Any members who live close to the border can help us out with this Just suppose you had a friend who lives just over the border,or your job was there ? Do you have to produce a passport?or something?(pay for the priviledge?)Must be awkward travelling by road to Alaska from The US? having to go through 2 borders
Posts: 13169 | Location: 6 miles west of Wigan UK | Registered: 06-05-02
To the best of my knowledge, these days a passport or birth certificate is required to cross the border. If one were to use the same border crossing point day in and day out, and the same guards were there day in and day out, I would suppose that this isn't necessary.
At least that's the way it is here in Washington State.
Posts: 3476 | Location: Colfax, WA--the home of the world's largest chain-saw sculpture!! | Registered: 06-03-02
Unless it has changed drastically, the only thing to show when traveling the Alcan was a drivers license...I have made 3 trips, my folks 20 plus, and that is all that was necessary, besides proving that you had sufficent funds for the trip... Its possible that maybe a birth certificate is necessary now, but definatly not a passport...
Posts: 2258 | Location: Naples, Florida, United States | Registered: 06-03-02
Mexicans who travel frequently to the US can get what's called a Laser Visa. I think it's authenticity is checked by laser, hence the name, but I don't really know. Anyway, to get this Visa, you need to pay a fee and fill out forms, and you also go through a criminal background check. You do not need a passport to get one. This Visa only allows Mexicans to travel within a certain limit (for example, Mexicans who live in Juarez might travel to El Paso with a Laser Visa, but to go further than El Paso, they need to get a tourist visa like anyone else).

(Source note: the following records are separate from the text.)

theorem witness_IdleHost : ∀ a ∈ [0, 0xFFFF, 0x10000],
    (onBus (.memWrite a 1) State.reset).phase = .idle ∧ meetsDevice State.reset.params a 1 = false ∧
    (onBus (.memRead a) State.reset).inbox = [.memRead a] ∧ (a < State.reset.params.memSize ↔ a ≠ 0x10000) := by decide

/-- A SERIALIZE whose one destination byte is a device's first, with a reset coming, and the device's first and last byte and
the byte after it. -/
theorem witness_MemoryThatIsNotOrdinary :
    badRange .serialize (withDevice { issued 0x30 [] 1 with dstAddr := 0x180 }) = false ∧
    meetsDevice (withDevice (issued 0x30 [] 1)).params 0x180 1 = true ∧
    meetsDevice (withDevice (issued 0x30 [] 1)).params 0x1FF 1 = true ∧
    meetsDevice (withDevice (issued 0x30 [] 1)).params 0x200 1 = false ∧
    decode 0x30 = .ok .serialize ∧ (withDevice { issued 0x30 [] 1 with dstAddr := 0x180 }).phase = .busy 0x30 ∧
    (onBus .reset (withDevice { issued 0x30 [] 1 with dstAddr := 0x180 })).inbox = [.reset] := by decide

theorem witness_StepKeeps_registers : csrLegal (issued 0x20 abra 0) ∧
    (issued 0x20 abra 0).outLen.toNat ≤ (issued 0x20 abra 0).params.maxLen.toNat ∧
    ∃ t, step (issued 0x20 abra 0) = .next t ∧ (!t.errBit) = true :=
  ⟨issued_csrLegal .., by decide, exists_of_nextAnd (by decide +kernel)⟩

theorem witness_StepKeeps_tables : tablesLegal (issued 0x20 abra 0) ∧
    ∃ t, step (issued 0x20 abra 0) = .next t ∧ (!t.errBit) = true := by
  refine ⟨?_, exists_of_nextAnd (by decide +kernel)⟩
  unfold tablesLegal
  decide +kernel

theorem witness_StepKeeps_memory : memoryLegal (issued 0x01 [0x41] 9) ∧
    ∃ t, step (issued 0x01 [0x41] 9) = .next t ∧ (!t.errBit) = true := by
  refine ⟨?_, exists_of_nextAnd (by decide +kernel)⟩
  unfold memoryLegal
  decide +kernel

theorem witness_RegisterOnly : Inv (onBus (.csrWrite 0x10008 .word 1) State.reset) ∧ State.reset.params.devices = [] ∧
    ∀ e ∈ (onBus (.csrWrite 0x10008 .word 1) State.reset).inbox,
      (∀ a b, e ≠ .memWrite a b) ∧ (∀ a, e ≠ .memRead a) := by
  refine ⟨⟨by decide, .inl ⟨rfl, rfl, rfl, rfl⟩, by decide, ?_, ?_⟩, rfl, ?_⟩
  · unfold tablesLegal
    decide +kernel
  · unfold memoryLegal
    decide +kernel
  · simp [onBus]

end Sys2Proof.Tests
end

section
/-! PROOFS. Packing bits into bytes (00_scope.md R13; 20_memory.md R49). -/

namespace Sys2Proof.Machine

theorem bitsToBytes_byteBits_append (v : Byte) (bits : Bits) :
    bitsToBytes (byteBits v ++ bits) = v :: bitsToBytes bits := by
  simp only [byteBits, List.cons_append, List.nil_append, bitsToBytes_cons8, byteOfBits_byteBits]

theorem bitsToBytes_bytesToBits (s : Bytes) : bitsToBytes (bytesToBits s) = s := by
  induction s with
  | nil => rfl
  | cons v s ih => rw [bytesToBits_cons, bitsToBytes_byteBits_append, ih]

/-- Whole bytes of bits are read back as they were packed. -/
theorem bytesToBits_bitsToBytes {bits : Bits} (h : bits.length % 8 = 0) :
    bytesToBits (bitsToBytes bits) = bits := by
  fun_induction bitsToBytes bits with
  | case1 b7 b6 b5 b4 b3 b2 b1 b0 rest ih =>
    have hrest : rest.length % 8 = 0 := by
      simp only [List.length_cons] at h
      omega
    rw [bytesToBits_cons, byteBits_byteOfBits, ih hrest]
    rfl
  | case2 bits hshort =>
    -- One to seven bits are ruled out by `h`.
    match bits with
    | [] => rfl
    | b7 :: b6 :: b5 :: b4 :: b3 :: b2 :: b1 :: b0 :: rest => exact (hshort _ _ _ _ _ _ _ _ _ rfl).elim

/-- Bit `k` of a byte's stream is its bit `7 - k`. -/
theorem byteBits_getElem? (v : Byte) {k : Nat} (hk : k < 8) : (byteBits v)[k]? = some (v.getLsbD (7 - k)) := by
  interval_cases k <;> rfl

theorem bytesToBits_cons_getElem? (v : Byte) (rest : Bytes) {k : Nat} (hk : k < 8) :
    (bytesToBits (v :: rest))[k]? = some (v.getLsbD (7 - k)) := by
  rw [bytesToBits_cons, List.getElem?_append_left (by simpa using hk), byteBits_getElem? v hk]

/-- Settles O45: by recursion on the bits eight at a time, and by induction on the bytes. -/
theorem bitPackingIsInvertibleMsbFirst : Obligations.BitPackingIsInvertibleMsbFirst :=
  ⟨fun _ => bytesToBits_bitsToBytes, bitsToBytes_bytesToBits, fun v rest _ => bytesToBits_cons_getElem? v rest⟩

end Sys2Proof.Machine
end

section
/-! PROOFS. The reset state (70_reset_and_hazards.md R128) meets the invariants. -/

namespace Sys2Proof.Machine

/-- R42: at reset nothing has been issued and the result registers are 0. -/
theorem reset_csrLegal : csrLegal State.reset := .inl ⟨rfl, rfl, rfl, rfl⟩

/-- R37: a frequency table of zeros counts nothing. -/
theorem countTotal_replicate_zero : countTotal (Vector.replicate 256 0) = 0 := by
  rw [countTotal, Vector.toList_replicate, List.map_replicate, List.sum_replicate]
  exact smul_zero 256

theorem reset_tablesLegal : tablesLegal State.reset := by
  have hfreq : countTotal State.reset.freq ≤ State.reset.params.maxLen.toNat :=
    countTotal_replicate_zero.trans_le (Nat.zero_le _)
  exact ⟨hfreq, rfl, rfl⟩

theorem reset_memoryLegal : memoryLegal State.reset := ⟨rfl, rfl⟩

/-- Settles O56, one invariant at a time. -/
theorem resetMeetsTheInvariants : Obligations.ResetMeetsTheInvariants where
  params := by decide
  csr    := reset_csrLegal
  outLen := by decide
  tables := reset_tablesLegal
  memory := reset_memoryLegal

end Sys2Proof.Machine
end

section
/-! PROOFS. What a completion leaves (30_encoding.md R69 to R72): the results of the bodies and the next states of `exec`,
each said once; then the frame of the commands, the report, and the register block after every step (10_state.md R24). -/

namespace Sys2Proof.Machine

/-! ### The results of the bodies -/

/-- The four commands that write a table write their own and no output; every other command keeps the tables, gives no output
unless it has a destination, and sets the used flag only as ENCODE or RLE_ENC. -/
theorem bodyOf_ok {i : Instr} {s : State} {src : Bytes} {r : Result} (h : bodyOf i s src = .ok r) :
    (i = .freq ∧ r = { resultOf s [] (distinctCount (analyze src)) false with freq := analyze src }) ∨
    (i = .buildTree ∧ r = { resultOf s [] (buildTree s.freq).length false with tree := buildTree s.freq }) ∨
    (i = .genCodes ∧ ∃ ct, genCodes s.tree = .ok ct ∧
      r = { resultOf s [] ct.length false with codeTable := ct }) ∨
    (i = .deserialize ∧ ∃ ct off, deserialize src = .ok (ct, off) ∧
      r = { resultOf s [] off false with codeTable := ct }) ∨
    (∃ out aux used, r = resultOf s out aux used ∧ (writesDest i = false → out = []) ∧
      (used = true → i = .encode ∨ i = .rleEnc)) := by
  cases i with
  | freq => cases h; exact .inl ⟨rfl, rfl⟩
  | buildTree => cases h; exact .inr (.inl ⟨rfl, rfl⟩)
  | genCodes =>
    simp only [bodyOf, genCodesBody] at h
    split at h
    · cases h
    · next ct hct => cases h; exact .inr (.inr (.inl ⟨rfl, ct, hct, rfl⟩))
  | deserialize =>
    simp only [bodyOf, deserializeBody] at h
    split at h
    · cases h
    · next ct off hct => cases h; exact .inr (.inr (.inr (.inl ⟨rfl, ct, off, hct, rfl⟩)))
  | rleEnc => cases h; exact .inr (.inr (.inr (.inr ⟨_, _, _, rfl, nofun, fun _ => .inr rfl⟩)))
  | encode =>
    simp only [bodyOf, encodeBody] at h
    split at h
    · cases h
    · cases h; exact .inr (.inr (.inr (.inr ⟨_, _, _, rfl, nofun, fun _ => .inl rfl⟩)))
  | buildTrie =>
    simp only [bodyOf, buildTrieBody] at h
    split at h
    · cases h
    · cases h; exact .inr (.inr (.inr (.inr ⟨_, _, _, rfl, fun _ => rfl, nofun⟩)))
  | decode | rleDec | serialize | pack | unpack =>
    simp only [bodyOf, decodeBody, rleDecBody, serializeBody, packBody, unpackBody] at h
    split at h
    · cases h
    · cases h; exact .inr (.inr (.inr (.inr ⟨_, _, _, rfl, nofun, nofun⟩)))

Posts: 2241 | Location: In between | Registered: 06-03-02
Bedstor and the rest of us natives here can look nearer home for an example of informality. No British citizen requires a passport to enter the Republic of Ireland, though the Irish authorities like them to carry a driving licence, any convincing naming document (union, serviceman's, student card ) or their ticket instead, and members of other European Union countries only need their national i.d. card, where issued. ( Some countries e.g. France have compulsory i.d. cards which citizens are supposed to carry at all times in public at home). In practice most of us regular travellers carry a passport anyway.
When I travel to Canada, I only ever need my birth certificate...when I take my children I need theirs also. Its pretty simple, unless you are the random person they decide to search.